Spark is an excellent tool for iterative processing of large datasets. One way Spark is suited for this type of processing is through its Resilient Distributed Dataset (RDD). In the paper titled Resilient Distributed Datasets: A Fault-Tolerant Abstraction for In-Memory Cluster Computing, RDDs are described as “…fault-tolerant, parallel data structures that let users explicitly persist intermediate results in memory, control their partitioning to optimize data placement, and manipulate them using a rich set of operators.” By using RDDs,  programmers can pin their large data sets to memory, thereby supporting high-performance, iterative processing. Compared to reading a large data set from disk for every processing iteration, the in-memory solution is obviously much faster.

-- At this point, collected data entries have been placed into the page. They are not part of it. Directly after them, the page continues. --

-- ==== Sys2Proof/Laws/Memory.lean ====
section
/-! SUPPORT. Byte memory: reading after writing, and the canonical form; and what the operations at a home may change. -/

namespace Sys2Proof.Machine

/-! ## Bytes by address -/

theorem Memory.wfFrom_mono {m : Memory} {lo lo' : Nat} (h : Memory.wfFrom lo m = true) (hl : lo' ≤ lo) :
    Memory.wfFrom lo' m = true := by
  cases m with
  | nil => rfl
  | cons p r => simp only [Memory.wfFrom, Bool.and_eq_true, decide_eq_true_eq] at h ⊢; exact ⟨⟨by omega, h.1.2⟩, h.2⟩

theorem Memory.read_below {m : Memory} {lo a : Nat} (h : Memory.wfFrom lo m = true) (ha : a < lo) : m.read a = 0 := by
  cases m with
  | nil => rfl
  | cons p r =>
    simp only [Memory.wfFrom, Bool.and_eq_true, decide_eq_true_eq] at h
    simp only [Memory.read, if_neg (show ¬a = p.1 by omega), if_pos (show a < p.1 by omega)]
    rfl

theorem Memory.read_erase {m : Memory} {lo : Nat} (h : Memory.wfFrom lo m = true) (a k : Nat) :
    (m.erase a).read k = if k = a then 0 else m.read k := by
  induction m generalizing lo with
  | nil => simp [Memory.erase, Memory.read, Memory.unlisted]
  | cons p r ih =>
    obtain ⟨q, v⟩ := p
    simp only [Memory.wfFrom, Bool.and_eq_true, decide_eq_true_eq] at h
    by_cases h1 : a = q
    · subst h1
      simp only [Memory.erase, if_true, Memory.read]
      by_cases h2 : k = a
      · subst h2; simp [Memory.read_below h.2 (Nat.lt_succ_self k)]
      · simp only [h2, if_false]
        split
        · rw [Memory.read_below h.2 (by omega)]; rfl
        · rfl
    · by_cases h2 : a < q
      · simp only [Memory.erase, if_neg h1, if_pos h2]
        split
        · subst_vars; simp [Memory.read, h1, h2, Memory.unlisted]
        · rfl
      · simp only [Memory.erase, if_neg h1, if_neg h2, Memory.read, ih h.2]
        by_cases h3 : k = q
        · simp [h3, Ne.symm h1]
        · simp only [h3, if_false]
          by_cases h4 : k < q
          · simp only [h4, if_true, if_neg (show ¬k = a by omega)]
          · simp only [h4, if_false]

theorem Memory.read_insert (m : Memory) (a k : Nat) (b : Byte) :
    (m.insert a b).read k = if k = a then b else m.read k := by
  induction m with
  | nil => by_cases h : k = a <;> simp [Memory.insert, Memory.read, h]
  | cons p r ih =>
    obtain ⟨q, v⟩ := p
    simp only [Memory.insert]
    split
    · rename_i h; subst h
      by_cases h : k = a <;> simp [Memory.read, h]
    · split
      · rename_i h1 h2
        by_cases h : k = a
        · simp [Memory.read, h]
        · simp only [Memory.read, h, if_false]
          by_cases h3 : k < a
          · simp [h3, show ¬k = q by omega, show k < q by omega]
          · simp [h3]
      · rename_i h1 h2
        simp only [Memory.read, ih]
        by_cases h : k = q
        · subst h; simp [Ne.symm h1]
        · simp only [h, if_false]
          by_cases h3 : k < q
          · simp [h3, show ¬k = a by omega]
          · simp [h3]

/-- Reading after one byte is written. -/
theorem Memory.read_write {m : Memory} (h : m.wf = true) (a k : Nat) (b : Byte) :
    (m.write a b).read k = if k = a then b else m.read k := by
  unfold Memory.write
  split
  · rename_i hb; rw [Memory.read_erase h, hb]; rfl
  · exact Memory.read_insert m a k b

theorem Memory.wfFrom_erase {m : Memory} {lo : Nat} (h : Memory.wfFrom lo m = true) (a : Nat) :
    Memory.wfFrom lo (m.erase a) = true := by
  induction m generalizing lo with
  | nil => rfl
  | cons p r ih =>
    obtain ⟨q, v⟩ := p
    simp only [Memory.wfFrom, Bool.and_eq_true, decide_eq_true_eq] at h
    simp only [Memory.erase]
    split
    · exact Memory.wfFrom_mono h.2 (by omega)
    · split
      · simp only [Memory.wfFrom, Bool.and_eq_true, decide_eq_true_eq]; exact h
      · simp only [Memory.wfFrom, Bool.and_eq_true, decide_eq_true_eq]; exact ⟨h.1, ih h.2⟩

theorem Memory.wfFrom_insert {m : Memory} {lo a : Nat} {b : Byte} (h : Memory.wfFrom lo m = true) (ha : lo ≤ a)
    (hb : b ≠ Memory.unlisted) : Memory.wfFrom lo (m.insert a b) = true := by
  have hb' : (b != Memory.unlisted) = true := by simpa using hb
  induction m generalizing lo with
  | nil => simp [Memory.insert, Memory.wfFrom, ha, hb']
  | cons p r ih =>
    obtain ⟨q, v⟩ := p
    simp only [Memory.wfFrom, Bool.and_eq_true, decide_eq_true_eq] at h
    simp only [Memory.insert]
    split
    · rename_i h1; subst h1
      simp only [Memory.wfFrom, Bool.and_eq_true, decide_eq_true_eq]; exact ⟨⟨ha, hb'⟩, h.2⟩
    · split
      · simp only [Memory.wfFrom, Bool.and_eq_true, decide_eq_true_eq]
        exact ⟨⟨ha, hb'⟩, ⟨by omega, h.1.2⟩, h.2⟩
      · simp only [Memory.wfFrom, Bool.and_eq_true, decide_eq_true_eq]
        exact ⟨h.1, ih h.2 (by omega)⟩

/-- A write of one byte keeps the canonical form. -/
theorem Memory.wf_write {m : Memory} (h : m.wf = true) (a : Nat) (b : Byte) : (m.write a b).wf = true := by
  unfold Memory.write
  split
  · exact Memory.wfFrom_erase h a
  · exact Memory.wfFrom_insert h (Nat.zero_le a) ‹_›

/-- A write of bytes keeps the canonical form. -/
theorem Memory.wf_writeN {m : Memory} (h : m.wf = true) (a : Nat) (bs : List Byte) : (m.writeN a bs).wf = true := by
  induction bs generalizing m a with
  | nil => exact h
  | cons b r ih => exact ih (Memory.wf_write h a b) (a + 1)

theorem Memory.wf_writeLE {m : Memory} (h : m.wf = true) (a n x : Nat) : (m.writeLE a n x).wf = true :=
  Memory.wf_writeN h a _

/-- Reading after bytes are written. -/
theorem Memory.read_writeN {m : Memory} (h : m.wf = true) (a k : Nat) (bs : List Byte) :
    (m.writeN a bs).read k = if a ≤ k ∧ k < a + bs.length then bs.getD (k - a) 0 else m.read k := by
  induction bs generalizing m a with
  | nil => simp [Memory.writeN]
  | cons b r ih =>
    simp only [Memory.writeN, ih (Memory.wf_write h a b), Memory.read_write h, List.length_cons]
    by_cases h1 : k = a
    · subst h1; simp
    · by_cases h2 : a + 1 ≤ k ∧ k < a + 1 + r.length
      · have h3 : a ≤ k ∧ k < a + (r.length + 1) := by omega
        simp only [h2, h3, and_self, if_true]
        rw [show k - a = (k - (a + 1)) + 1 by omega, List.getD_cons_succ]
      · have h3 : ¬(a ≤ k ∧ k < a + (r.length + 1)) := by omega
        rw [if_neg h2, if_neg h3, if_neg h1]

/-! ## What the operations at a home may change -/

/-- Everything of the machine but memory with its codes, frames, hedges, caches, tags, reservations, the free-value
counter and the rollbacks asked for is as before, and a canonical memory stays so. -/
structure State.AtHome (s t : State) : Prop where
  focus : t.focus = s.focus
  others : t.others = s.others
  grants : t.grants = s.grants
  nextId : t.nextId = s.nextId
  wgs : t.wgs = s.wgs
  ctrs : t.ctrs = s.ctrs
  adds : t.adds = s.adds
  copies : t.copies = s.copies
  shadows : t.shadows = s.shadows
  walks : t.walks = s.walks
  outbox : t.outbox = s.outbox
  physLog : t.physLog = s.physLog
  wf : s.memWf → t.memWf

theorem State.AtHome.refl (s : State) : s.AtHome s := ⟨rfl, rfl, rfl, rfl, rfl, rfl, rfl, rfl, rfl, rfl, rfl, rfl, id⟩

theorem State.AtHome.trans {s t u : State} (h : s.AtHome t) (k : t.AtHome u) : s.AtHome u :=
  ⟨k.focus.trans h.focus, k.others.trans h.others, k.grants.trans h.grants, k.nextId.trans h.nextId,
    k.wgs.trans h.wgs, k.ctrs.trans h.ctrs, k.adds.trans h.adds, k.copies.trans h.copies, k.shadows.trans h.shadows,
    k.walks.trans h.walks, k.outbox.trans h.outbox, k.physLog.trans h.physLog, fun x => k.wf (h.wf x)⟩

theorem State.AtHome.foldl {α : Type} {f : State → α → State} (hf : ∀ (s : State) x, s.AtHome (f s x)) (l : List α) (s : State) :
    s.AtHome (l.foldl f s) := by
  induction l generalizing s with
  | nil => exact .refl s
  | cons x r ih => exact (hf s x).trans (ih (f s x))

theorem State.AtHome.ite {s t u : State} {p : Prop} [Decidable p] (h : s.AtHome t) (k : s.AtHome u) :
    s.AtHome (if p then t else u) := by split <;> assumption

theorem State.atHome_mapHedge (s : State) (h : Nat) (f : Hedge → Hedge) : s.AtHome (s.mapHedge h f) :=
  ⟨rfl, rfl, rfl, rfl, rfl, rfl, rfl, rfl, rfl, rfl, rfl, rfl, id⟩
theorem State.atHome_mapCore (s : State) (c : Nat) (f : Core → Core) : s.AtHome (s.mapCore c f) :=
  ⟨rfl, rfl, rfl, rfl, rfl, rfl, rfl, rfl, rfl, rfl, rfl, rfl, id⟩
theorem State.atHome_mapFrame (s : State) (c : Nat) (f : Frame → Frame) : s.AtHome (s.mapFrame c f) :=
  ⟨rfl, rfl, rfl, rfl, rfl, rfl, rfl, rfl, rfl, rfl, rfl, rfl, id⟩
theorem State.atHome_free (s : State) (w : Nat) : s.AtHome (s.free w).2 :=
  ⟨rfl, rfl, rfl, rfl, rfl, rfl, rfl, rfl, rfl, rfl, rfl, rfl, id⟩
theorem State.atHome_breakReserve (s : State) (a n : Nat) : s.AtHome (s.breakReserve a n) :=
  ⟨rfl, rfl, rfl, rfl, rfl, rfl, rfl, rfl, rfl, rfl, rfl, rfl, id⟩
theorem State.atHome_tags (s : State) (ts : List (Nat × RelTag)) : s.AtHome { s with tags := ts } :=
  ⟨rfl, rfl, rfl, rfl, rfl, rfl, rfl, rfl, rfl, rfl, rfl, rfl, id⟩
theorem State.atHome_l2 (s : State) (bs : List SBlock) : s.AtHome { s with l2 := bs } :=
  ⟨rfl, rfl, rfl, rfl, rfl, rfl, rfl, rfl, rfl, rfl, rfl, rfl, id⟩
theorem State.atHome_slices (s : State) (bs : List SBlock) : s.AtHome { s with slices := bs } :=
  ⟨rfl, rfl, rfl, rfl, rfl, rfl, rfl, rfl, rfl, rfl, rfl, rfl, id⟩
theorem State.atHome_see (s : State) (who : BitVec 3) (pas : List Nat) : s.AtHome (s.see who pas) :=
  ⟨rfl, rfl, rfl, rfl, rfl, rfl, rfl, rfl, rfl, rfl, rfl, rfl, id⟩
theorem State.atHome_askRollback (s : State) (h : Nat) (c : RollCause) (a : RollAt) : s.AtHome (s.askRollback h c a) :=
  ⟨rfl, rfl, rfl, rfl, rfl, rfl, rfl, rfl, rfl, rfl, rfl, rfl, id⟩

theorem State.atHome_logAt (s : State) (x : Option (Option Nat)) (pa : Nat) (old : List Byte) : s.AtHome (s.logAt x pa old) := by
  unfold State.logAt; split
  · exact .refl s
  · exact s.atHome_mapHedge _ _

theorem State.atHome_logLine (s : State) (pa : Nat) : s.AtHome (s.logLine pa) := s.atHome_logAt _ _ _

theorem State.atHome_homeSet (s : State) (pa : Nat) (b : Byte) : s.AtHome (s.homeSet pa b) := by
  unfold State.homeSet
  dsimp only
  split
  · exact (s.atHome_breakReserve _ _).trans (State.atHome_mapFrame _ _ _)
  · exact ⟨rfl, rfl, rfl, rfl, rfl, rfl, rfl, rfl, rfl, rfl, rfl, rfl, fun h => Memory.wf_write h _ _⟩

theorem State.atHome_homeWrite (s : State) (pa : Nat) (b : Byte) : s.AtHome (s.homeWrite pa b) :=
  (s.atHome_logLine pa).trans (State.atHome_homeSet _ _ _)

theorem State.atHome_homeWriteN (s : State) (pa : Nat) (bs : List Byte) : s.AtHome (s.homeWriteN pa bs) := by
  induction bs generalizing s pa with
  | nil => exact .refl s
  | cons b r ih => exact (s.atHome_homeWrite pa b).trans (ih _ _)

The diagram below shows a simple example of using Spark to read input data from HDFS, perform a series of iterative operations against that data using RDDs, and write the subsequent output back to HDFS.

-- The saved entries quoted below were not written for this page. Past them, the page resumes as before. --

theorem witness_SpeculationResolves : sSpec.runs g7 ∧ sSpec.single ∧ sSpec.focus.hasS (r 0) ∧ sSpec.focus.hasS (r 1) ∧
    sSpec.focus.hasS (r 2) ∧ (∃ h q sp, sSpec.resolveCheck 0 1 2 = .ok (h, q, sp, [(2, 0), (2, 1)])) ∧
    sSpec.focus.settled = true ∧ sSpec.focus.fences = [] ∧
    (∀ todo, (sResolve todo).focus.pend.find? (fun o => o.id == 0) = some (resolve0 todo) ∧
      (sResolve todo).focus.pend.find? Op.isResolve = some (resolve0 todo)) ∧ (sResolve []).specAt 0 5 ≠ none ∧
    (∃ h, (sResolve [(2, 0)]).hedge 0 = some h ∧ (sResolve [(2, 0)]).commitRoom h 5 (2, 0) = true) ∧
    sSpec.shadow 0 (some 5) 0x14 = some ⟨0, some 5, 0x14, [(7, 9)]⟩ ∧ sSpec.memWf ∧ sSpec.l1Clean ∧
    (∀ i, i < 4096 → (sSpec.frame (frameOf (0x14 * 4096 + i))).mig = none) :=
  ⟨⟨by rfl, by decide, State.single.unfaulted rfl⟩, rfl, Group.hasS_idle rfl (by decide), Group.hasS_idle rfl (by decide),
    Group.hasS_idle rfl (by decide), ⟨_, _, _, by rfl⟩, rfl, rfl, fun _ => ⟨rfl, rfl⟩, by decide, ⟨_, rfl, by rfl⟩, rfl, by rfl,
    s2_clean rfl, fun _ _ => rfl⟩

/-- The same core with its clock gated: no slot number is assigned (R351). -/
def sGated : State := { s2 with cores := [(0, { Core.initial 0 with slots := List.replicate 16 none })], focus := { g2 with seat := none } }

theorem witness_IssueCycles : (s2.core 0).slots.getD 0 none = some 0 ∧ (s2.core 0).slots.getD 2 none = none ∧
    s2.gated 0 = false ∧ sGated.gated 0 = true ∧ (s2.slotPicks 0 0 0).map (·.id) = [1] ∧ s2.quarterPicks 0 0 0 = [1] ∧
    (s2.slotGroups 0 0 0).map (·.id) = [1] ∧ g2.inProgress = true ∧
    (∃ g, (s2.slotGroups 0 0 0).find? Group.inProgress = some g) ∧
    ∀ g ∈ ({ s2 with focus := { g2 with clause := none } } : State).slotGroups 0 0 0, g.inProgress = false := by
  refine ⟨by rfl, by rfl, by rfl, by rfl, by rfl, by rfl, by rfl, by rfl, ⟨_, by rfl⟩, fun g h => ?_⟩
  rw [show ({ s2 with focus := { g2 with clause := none } } : State).slotGroups 0 0 0 = [{ g2 with clause := none }] by rfl] at h
  rw [List.mem_singleton.1 h]
  rfl

/-- A group between two clauses, with a clause of one word, an SCMP, in memory. -/
def gNext : Group := { g2 with clause := none, frontier := [⟨0, 0, 1⟩] }
def sNext : State := { s2 with
  focus := gNext
  mem := [(0, 0xE1), (1, 0xFF), (2, 0xFF), (3, 7), (7, 0xA0), (8, 0x13), (9, 0x1C), (10, 6), (11, 3), (12, 4),
    (0x100000, 0xDF), (0x200000, 0xDF)] }

/-- A group that is ready again, and one at the end of a clause with two passes to go. -/
def gReady : Group := { g2 with stop := some ⟨.xlat, true, true, 4, false, 0x10000⟩ }
def gLast : Group := { g2 with clause := some ⟨0, 0, ⟨0, 0, 0, false, 15, 15, 15, 15, 0x3F, 1⟩, [0], 1, 1, 2⟩ }

/-- A group before the last pass of a replayed clause, and one that takes an error of engine work. -/
def gReplay : Group := { gNext with replay := gLast.clause }
def gLate : Group := { gNext with lateFault := some ⟨.uncorr, 0, 0, 0, 1⟩ }
def gLateParked : Group := { g2 with lateFault := some ⟨.uncorr, 0, 0, 0, 1⟩, presence := true }

/-- A group whose next clause has been reached before. -/
def gReached : Group := { gNext with selected := some ⟨0, 0, 1⟩, reached := gLast.clause }

/-- The machine with another group in focus. -/
def sf (g : Group) : State := { s2 with focus := g }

In the case of the first map operation into RDD(1), not all of the data could fit within the memory space allowed for RDDs. In such a case, the programmer is able to specify what should happen to the data that doesn’t fit. The options include spilling the computed data to disk and recreating it upon read. We can see in this example how each processing iteration is able to leverage memory for the reading and writing of its data. This method of leveraging memory is likely to be 100X faster than other methods that rely purely on disk storage for intermittent results.

Apache Spark at eBay

Today Spark is most commonly leveraged at eBay through Hadoop via Yarn. Yarn manages the Hadoop cluster’s resources and allows Hadoop to extend beyond traditional map and reduce jobs by employing Yarn containers to run generic tasks. Through the Hadoop Yarn framework, eBay’s Spark users are able to leverage clusters approaching the range of 2000 nodes, 100TB of RAM, and 20,000 cores.

The following example illustrates Spark on Hadoop via Yarn.


The user submits the Spark job to Hadoop. The Spark application master starts within a single Yarn container, then begins working with the Yarn resource manager to spawn Spark executors – as many as the user requested. These Spark executors will run the Spark application using the specified amount of memory and number of CPU cores. In this case, the Spark application is able to read and write to the cluster’s data residing in HDFS. This model of running Spark on Hadoop illustrates Hadoop’s growing ability to provide a singular, foundational platform for data processing over shared data.

The eBay analyst community includes a strong contingent of Scala users. Accordingly, many of eBay’s Spark users are writing their jobs in Scala. These jobs are supporting discovery through interrogation of complex data, data modelling, and data scoring, among other use cases. Below is a code snippet from a Spark Scala application. This application uses Spark’s machine learning library, MLlib, to cluster eBay’s sellers via KMeans. The seller attribute data is stored in HDFS.

 * read input files and turn into usable records
 var table = new SellerMetric()
 val model_data = sc.sequenceFile[Text,Text](
   v => parseRecord(v._2,table)
   v => v != null


 * build training data set from sample and summary data
 val train_data = sample_data.map( v =>
     i => zscore(v._2(i),sample_mean(i),sample_stddev(i))

 * train the model
 val model = KMeans.train(train_data,CLUSTERS,ITERATIONS)
 * score the data
 val results = grouped_model_data.map( 
   v => (
         i => zscore(v._2(i),sample_mean(i),sample_stddev(i))

In addition to  Spark Scala users, several folks at eBay have begun using Spark with Shark to accelerate their Hadoop SQL performance. Many of these Shark queries are easily running 5X faster than their Hive counterparts. While Spark at eBay is still in its early stages, usage is in the midst of expanding from experimental to everyday as the number of Spark users at eBay continues to accelerate.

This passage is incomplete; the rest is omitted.